2022-07-25 13:09:00 【chad_ lee】

Scalable GNN

《Simplifying Graph Convolutional Networks》 ICML 2019

《SIGN: Scalable Inception Graph Neural Networks》 ICML 2020 workshop

《Simple Spectral Graph Convolution》ICLR 2020

《Scalable and Adaptive Graph Neural Networks with Self-Label-Enhanced training》 arxiv’21 OGB Once the first place

《Graph Attention Multi-Layer Perceptron》 arxiv‘21 The same author

《PaSca: a Graph Neural Architecture Search System under the Scalable Paradigm》 WWW 2022 best paper

existing GNN The defects of

High Memory Cost

GNN Feature propagation operations in （ Neighbor aggregation mechanism 、 Message passing mechanism ） Involving the multiplication of a large sparse matrix and characteristic matrix , It takes more time ; If used during training GPU Speed up , Then we must put the matrix in GPU On the memory of , But this demand cannot be satisfied for the big picture . such as OGB The largest in the node classification dataset ogb The sparse adjacency matrix size of the dataset exceeds 50GB, At present, only 80GB Video memory version Tesla A100 To save , But you can use 250GB Memory operation , The latter is easier to get . So only distributed training GNN, But this will bring a lot

High Communication Cost

GNN Every feature propagation needs to aggregate neighbor features , about K Layer of GNN Come on , Each node needs to aggregate K Characteristics of neighbor nodes within hops , The number of nodes involved increases exponentially as the number of layers increases , This will bring a lot of communication overhead in distributed scenarios . For dense connected graphs , Each node almost needs to aggregate the node information of the whole graph every time it is trained . Some sampling algorithms （GraphSAGE） Can alleviate this problem , But because of the recursive neighbor aggregation mechanism in the training process , These algorithms still cause high communication costs .
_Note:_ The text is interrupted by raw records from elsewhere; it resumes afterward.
/-- A unit admitted with record `id` (R39). -/
def State.seat (s : State) (n : Nest) (id : Nat) (carrier : Word) (p : Nat) (f : ProgramFields) : State :=
  let s1 := s.setRecord id (.opened n carrier p s.link.frameIndex)
  let s2 : State :=
    { s1 with recipe := { s1.recipe with useCount := s1.recipe.useCount.set p (s1.recipe.uses p + 1) } }
  (s2.modNest n (fun q => q.seat id p f)).openFirstGap n

/-- ARRIVE, where a record is FREE. -/
def actArrive (bs : List Byte) (s : State) : State × Answer :=
  let p := fieldAt bs 5 1
  match arriveCheck bs s with
  | .error r => refuse r [] s
  | .ok n =>
    match s.lowestFree, (s.recipe.entry p).fields with
    | some id, some f => (s.seat n id (BitVec.ofNat 32 (fieldAt bs 1 4)) p f, .done (toBytes 1 id))
    | _, _ => refuse .noProgram [] s

/-- Whether the command taken next is an ARRIVE that passes every check while no record is FREE, which R126 says cannot
be (log 26). -/
def State.arriveStuck (s : State) : Bool :=
  match s.port.takeable with
  | none => false
  | some cell =>
    decide (cell.payload.head? = some 0x20) && decide (s.port.part = .ready) && operands 6 cell.payload.tail &&
    (match arriveCheck cell.payload.tail s with | .ok _ => true | .error _ => false) && s.lowestFree.isNone

/-! ### RELEASE, ABORT, STOP and the stream commands -/

/-- A judged unit handed on (R58, R139). -/
def State.releaseUnit (s : State) (n : Nest) (id : Nat) (label : Bool) : State :=
  (if label then s.enqueueLabel id else s.retire id .notLabelled).emptyNest n

def UnitRecord.labelled (u : UnitRecord) : Bool := u.binCopy.any (fun b => b.label)

/-- RELEASE (R58). -/
def actRelease (bs : List Byte) (s : State) : State × Answer :=
  match Nest.ofNum (fieldAt bs 0 1) with
  | none => refuse .range [] s
  | some n =>
    if (s.nest n).state = .idle ∨ (s.nest n).state = .reserved then refuse .empty [] s
    else if (s.nest n).state ≠ .judged then refuse .notJudged [] s
    else
      match (s.nest n).record with
      | none => refuse .empty [] s
      | some id =>
        if (s.record id).labelled ∧ 8 ≤ s.marking.queue.length then refuse .queueFull [] s
        else (s.releaseUnit n id (s.record id).labelled, .done [])

/-- ABORT (R59, R60). -/
def actAbort (bs : List Byte) (s : State) : State × Answer :=
  match Nest.ofNum (fieldAt bs 0 1) with
  | none => refuse .range [] s
  | some n =>
    if (s.nest n).state = .idle ∨ (s.nest n).state = .reserved then refuse .empty [] s
    else if (s.nest n).state = .judged then (s.discardJudged n false, .done [])
    else (s.abortRunning n, .done [])

/-- STOP (R61, R208): the nests aborted, in nest order. -/
def actStop (_ : List Byte) (s : State) : State × Answer :=
  (s.stopAll,
    .done (listBytes (fun (n : Nest) => toBytes 1 n.num) (Nest.order.filter (fun n => (s.nest n).state.running))))

/-- RESERVE STREAM (R64). -/
def actReserveStream (bs : List Byte) (s : State) : State × Answer :=
  match Nest.ofNum (fieldAt bs 0 1) with
  | none => refuse .range [] s
  | some n =>
    if (s.nest n).state = .reserved then refuse .reserved [] s
    else if (s.nest n).state ≠ .idle then refuse .busy [] s
    else
      ((({ s with port := s.port.emptyStream n } : State).modNest n (fun q => { q with state := .reserved })).modTone n
        (fun t => { t with range := .mid }), .done [])

/-- RELEASE STREAM (R65). -/
def actReleaseStream (bs : List Byte) (s : State) : State × Answer :=
  match Nest.ofNum (fieldAt bs 0 1) with
  | none => refuse .range [] s
  | some n =>
    if (s.nest n).state ≠ .reserved then refuse .notReserved [] s
    else
      (({ s with port := s.port.emptyStream n } : State).modNest n (fun q => { q with state := .idle }), .done [])

/-! ### Meanings of the internal events

Each acts when its moment has come and leaves the state unchanged otherwise (log 1, log 2). -/

/-- An operation that may end the unit's run, with its verdict. -/
def State.withVerdict (n : Nest) (r : State × Option Ending) : State := r.1.deliver n r.2

/-- GAP_PHASE_END (R42). -/
def execGapPhaseEnd (n : Nest) (s : State) : Host.Outcome State Fault Refusal :=
  .next (if (s.nest n).state = .gap ∧ (s.nest n).gap.any (fun g => decide (g.left = 0)) then
    State.withVerdict n (s.gapPhaseEnd n) else s)

/-- SETTLE_TIME_ELAPSED (R44). -/
def execSettleTimeElapsed (n : Nest) (s : State) : Host.Outcome State Fault Refusal :=
  .next (if (s.nest n).step.any (fun st => timeElapsed st (s.nest n).settleElapsed) ∧
      (s.nest n).settleTest = .settled then s.requestLanes n else s)

/-- SETTLE_BLOCK_END (R107). -/
def execSettleBlockEnd (n : Nest) (s : State) : Host.Outcome State Fault Refusal :=
  .next (if (s.nest n).state = .settle ∧ (s.analyser.detector.get n).position = Config.blockFrames then
    State.withVerdict n ((s.settleBlockEnd n).testSettle n) else s)

/-- SETTLE_CAP_REACHED (R45): the step is UNSETTLED. -/
def execSettleCapReached (n : Nest) (s : State) : Host.Outcome State Fault Refusal :=
  .next (if (s.nest n).settleTest = .unsettled then State.withVerdict n ((s.unsettle n).finishStep n true) else s)

/-- LANE_GRANT (R88). -/
def execLaneGrant (s : State) : Host.Outcome State Fault Refusal := .next s.grantCheck

/-- WINDOW_COMPLETE (R48). -/
def execWindowComplete (n : Nest) (s : State) : Host.Outcome State Fault Refusal :=
  .next (if (s.nest n).state = .window ∧ (s.nest n).step.any (fun st => decide (st.window ≤ (s.nest n).windowCount)) then
    s.windowComplete n else s)

/-- EVALUATION_COMPLETE (R94): ignored by a nest that is not in EVALUATE (R50). -/
def execEvaluationComplete (n : Nest) (s : State) : Host.Outcome State Fault Refusal :=
  .next (if (s.nest n).state = .evaluate ∧ (s.analyser.evaluation.get n).isSome then
    State.withVerdict n (s.completeEvaluation n) else s)

/-- BURST_COUNT_END (R79). -/
def execBurstCountEnd (n : Nest) (s : State) : Host.Outcome State Fault Refusal :=
  .next (if (s.nest n).state = .condition ∧ (s.tone n).burst.any (fun b => decide (b.cyclesLeft = 0)) then
    State.withVerdict n (s.burstPhaseEnd n) else s)

/-- DEADLINE_EXPIRY (R55). -/
def execDeadlineExpiry (n : Nest) (s : State) : Host.Outcome State Fault Refusal := .next (s.expire n)

/-! ### Meanings of the STOP line and the commands -/

/-- STOP_LINE_ASSERT (R62): a change of the level. -/
def execStopLineAssert (s : State) : Host.Outcome State Fault Refusal :=
  .next (if s.stopLine then s else { s.stopAll with stopLine := true })

/-- STOP_LINE_RELEASE (R62). -/
def execStopLineRelease (s : State) : Host.Outcome State Fault Refusal := .next { s with stopLine := false }

def execArrive (s : State) : Host.Outcome State Fault Refusal :=
  if s.arriveStuck then .fault .noFreeRecord else .next (takeCommand 0x20 (operands 6) actArrive s)

def execRelease (s : State) : Host.Outcome State Fault Refusal := .next (takeCommand 0x21 (operands 1) actRelease s)

def execAbort (s : State) : Host.Outcome State Fault Refusal := .next (takeCommand 0x22 (operands 1) actAbort s)

def execStop (s : State) : Host.Outcome State Fault Refusal := .next (takeCommand 0x23 (operands 0) actStop s)

def execReserveStream (s : State) : Host.Outcome State Fault Refusal :=
  .next (takeCommand 0x24 (operands 1) actReserveStream s)

def execReleaseStream (s : State) : Host.Outcome State Fault Refusal :=
  .next (takeCommand 0x25 (operands 1) actReleaseStream s)

end Sys2Proof.Machine
end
Insert picture description here

It can be seen that the performance bottleneck is the communication overhead , Add GPU Can't effectively speed up training .

Inconsistent Receptive Field expansion speed

Insert picture description here

The receptive field expansion speed of different nodes is different , Therefore, the optimal receptive field of different nodes is also different . chart a Is random 20 Test results of nodes , use SGC（ Only the first K Layer of feature） Experiments done , Record continuous operation 100 Proportion of predicted correct times in total times . It can be seen that the prediction accuracy of different nodes varies with the increase of feature propagation steps , Such as node 10, The number of propagation steps is 1 The maximum prediction accuracy is reached , Subsequently, the prediction accuracy decreased continuously ; And there are some nodes , Such as node 4, The prediction accuracy increases with the increase of feature propagation steps . Even if the trend is the same , The optimal convolution layers of different nodes are also different . Therefore, when the node characteristics of different propagation steps are weighted and summed , Different weights should be given .

Different tasks need to be designed separately GNN structure

The existing GNN Work is to design a model structure , In different mission scenarios （ Data sets ） Domain experts may be required to design specific model structures 、 The training process , Modeling costs are high .

Scalable GNN summary

The article first summarizes Scalable GNN Architectural paradigm .Sampling-based The method is not Scalable GNN, Because these models also need to aggregate neighbor nodes in the training process , Communication overhead cannot be avoided in distributed scenarios .

model decoupling

Some research points out that 【SGC】,GNN The performance of is mainly due to the feature propagation operation in each layer , Instead of nonlinear transformation operation . This gave birth to a series of decoupling GNN, They are designing GNN The feature propagation operation and nonlinear transformation operation are decoupled , All feature propagation operations are completed in advance during preprocessing , In model training, there is no need to spend time and effort to propagate features . therefore , In terms of scalability , As long as the sparse matrix and dense matrix multiplication in the feature propagation operation can be completed during preprocessing , The subsequent model training can be easily carried out on a single machine and a single card . Because the feature propagation operation is completed in the preprocessing process , Therefore, there is no need to use GPU Accelerate , You can use only CPU Perform matrix multiplication .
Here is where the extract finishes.